Stored data entries:
----

-- ==== Sys2Proof/Machine/Zone.lean ====
section
/-! DEFINITION. The commands of the noise servo (R154 to R160) and of the all-call bypass (R161 to R169). -/

namespace Sys2Proof.Machine

/-! ### Zones -/

/-- The zones are processed. -/
def State.zonesRun (s : State) : Bool := s.mix.act && s.znOn

/-- A zone with a record in force changes; its status area follows at the next update (R150). -/
def State.zoneUpd (s : State) (z : Nat) (f : Zone → Zone) : State :=
  match s.zone z with
  | some y => if s.zonesRun then s.zoneSet (f y) else s
  | none => s

/-- A zone list that waits on a lane takes effect (R198). -/
def State.lanesZones (s : State) : State :=
  (List.finRange 64).foldl (fun s l =>
    let x := s.lanes[l]
    match x.zonesTo with
    | none => s
    | some (zs, t) =>
      let ok := x.st = LState.running ∧ x.libid = 2
      let s : State := { s with lanes := s.lanes.set l { x with zonesTo := none, zones := if ok then zs else x.zones } }
      s.post t (if ok then stOk else stAborted) 0 0) s

/-- The instance that serves a zone, and what that changes (R154, R198). -/
def Zone.serve (z : Zone) (l : Option Nat) : Zone :=
  let on := Zn.en z.img && Zn.servo z.img
  let z := { z with lane := l, serr := (z.serr &&& 0xDF#8) ||| (if on && l.isNone then 0x20#8 else 0) }
  if !on then z
  else if l.isNone then { z with st := .noAnalyser }
  else if z.st = .noAnalyser then { z with st := .converging, conv := 0 } else z

/-- The servo update (R157 to R160, R198), at a block number that is a multiple of 40. -/
def State.servoStep (s : State) (ms : List ZoneMeas) : State :=
  if s.tim.nsc % 480 ≠ 0 then s
  else
    let s := s.lanesZones
    if !s.zonesRun then s
    else (s.mix.zones.filter (!·.done)).foldl (fun s z =>
      s.putServo ((z.serve (s.serverOf z.idx)).update (ms.find? fun m => m.zone = z.idx) (s.zoneEmerg z) (s.micBad z.img) s.tim.nsc)) s

/-- SERVO_UPDATE (R157, R158, R198). -/
def execServoUpdate (ms : List ZoneMeas) (s : State) : Host.Outcome State Fault Refusal := .next (s.begin.servoStep ms)

/-- SERVO_CONVERGED (R156, R159). -/
def execServoConverged (z : Fin 256) (s : State) : Host.Outcome State Fault Refusal :=
  .next (s.begin.zoneUpd z fun y => if y.st = .converging && decide (200 ≤ y.conv) then { y with st := .tracking } else y)

/-- A zone may freeze (R158, R159): it has had no usable microphone for 1 s, or has missed 40 updates. -/
def Zone.mayFreeze (z : Zone) : Bool :=
  (z.st = .converging || z.st = .tracking || z.st = .relaxing) &&
    (40 ≤ z.missed || (z.st ≠ .relaxing && decide (4000 ≤ z.noMic)))

/-- FROZEN, counted. -/
def State.freeze (s : State) (z : Nat) : State :=
  if s.zonesRun && (s.zone z).any Zone.mayFreeze then (s.zoneUpd z fun y => { y with st := .frozen, frozen := 0 }).count cZnFreeze else s

/-- SERVO_FREEZE (R158, R159). -/
def execServoFreeze (z : Fin 256) (s : State) : Host.Outcome State Fault Refusal := .next (s.begin.freeze z)

/-- SERVO_RELAX (R159). -/
def execServoRelax (z : Fin 256) (s : State) : Host.Outcome State Fault Refusal :=
  .next (s.begin.zoneUpd z fun y =>
    if y.st = .frozen && decide (Zn.freezeMax y.img ≤ 250 * y.frozen) then { y with st := .relaxing, missed := 0 } else y)

/-- MIC_UNUSABLE (R155, R148): a microphone that fails is counted as unusable, and SERR bit 1 shows it. -/
def execMicUnusable (z : Fin 256) (m : Fin 4) (s : State) : Host.Outcome State Fault Refusal :=
  .next (s.begin.zoneUpd z fun y =>
    if m.val < Zn.nmic y.img && y.fails.getD m false then { y with usable := y.usable.set m false, serr := y.serr ||| 2#8 } else y)

/-! ### All-call bypass -/

/-- ALLCALL_PIN_ACCEPT (R163). -/
def execAllcallPinAccept (asserted : Bool) (s : State) : Host.Outcome State Fault Refusal :=
  .next (if s.awake then s.begin.acChange { s.byp with pin := asserted } else s.begin)

/-- ALLCALL_START (R163, R168): a write of CTL_ACCTL with START set. -/
def execAllcallStart (w : Word) (s : State) : Host.Outcome State Fault Refusal :=
  .next (if s.awake && w.getLsbD 0 then s.begin.acCtl w else s.begin)

/-- ALLCALL_STOP (R163, R168): a write of CTL_ACCTL with STOP set. -/
def execAllcallStop (w : Word) (s : State) : Host.Outcome State Fault Refusal :=
  .next (if s.awake && w.getLsbD 1 then s.begin.acCtl w else s.begin)

/-- The crossfade that ends within the block under way (R163). -/
def Bypass.crossed (b : Bypass) : Bypass :=
  if b.turns ≠ [] then b
  else if b.up then (if 228 ≤ b.weight then { b with weight := 240 } else b) else if b.weight ≤ 12 then { b with weight := 0 } else b

/-- The crossfade ends within the block under way. A channel that the bypass leaves follows its own words from there on, CODE as
stored meanwhile among them (R364). -/
def State.acCrossed (s : State) : State :=
  let t : State := { s with byp := s.byp.crossed }
  if t.byp.weight ≠ 0 ∨ t.byp = s.byp then t
  else ((upTo 12).find? fun k => s.acWeight k = 0).elim t fun p =>
    (upTo 8).foldl (fun t n => if s.acOnDac n then (t.dacHold n).dacGive n p else t) { t with sub := max t.sub p }

/-- ALLCALL_CROSSFADE_END (R163). -/
def execAllcallCrossfadeEnd (s : State) : Host.Outcome State Fault Refusal := .next s.begin.acCrossed

/-- The bypass's present source is lost (R162). -/
def State.acLost (s : State) : State :=
  if !s.awake then s
  else
    let net := s.rwBit rAcCfg 1
    ({ s with byp := { s.byp with lost := true, fallback := s.byp.fallback || (net && s.rwBit rAcCfg 3) } } : State).scSet rAcStat 18

/-- ALLCALL_SOURCE_LOST (R162, R169). -/
def execAllcallSourceLost (s : State) : Host.Outcome State Fault Refusal := .next s.begin.acLost

/-- ALLCALL_SOURCE_RETURN (R162). -/
def execAllcallSourceReturn (s : State) : Host.Outcome State Fault Refusal :=
  .next { s.begin with byp := { s.byp with lost := false, fallback := false } }

end Sys2Proof.Machine
end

----

* [Task to complete] Copy each line from the entries above that has the word "decide" in it.

* [Solved exercise]
  .next (s.begin.zoneUpd z fun y => if y.st = .converging && decide (200 ≤ y.conv) then { y with st := .tracking } else y)
    (40 ≤ z.missed || (z.st ≠ .relaxing && decide (4000 ≤ z.noMic)))
    if y.st = .frozen && decide (Zn.freezeMax y.img ≤ 250 * y.frozen) then { y with st := .relaxing, missed := 0 } else y)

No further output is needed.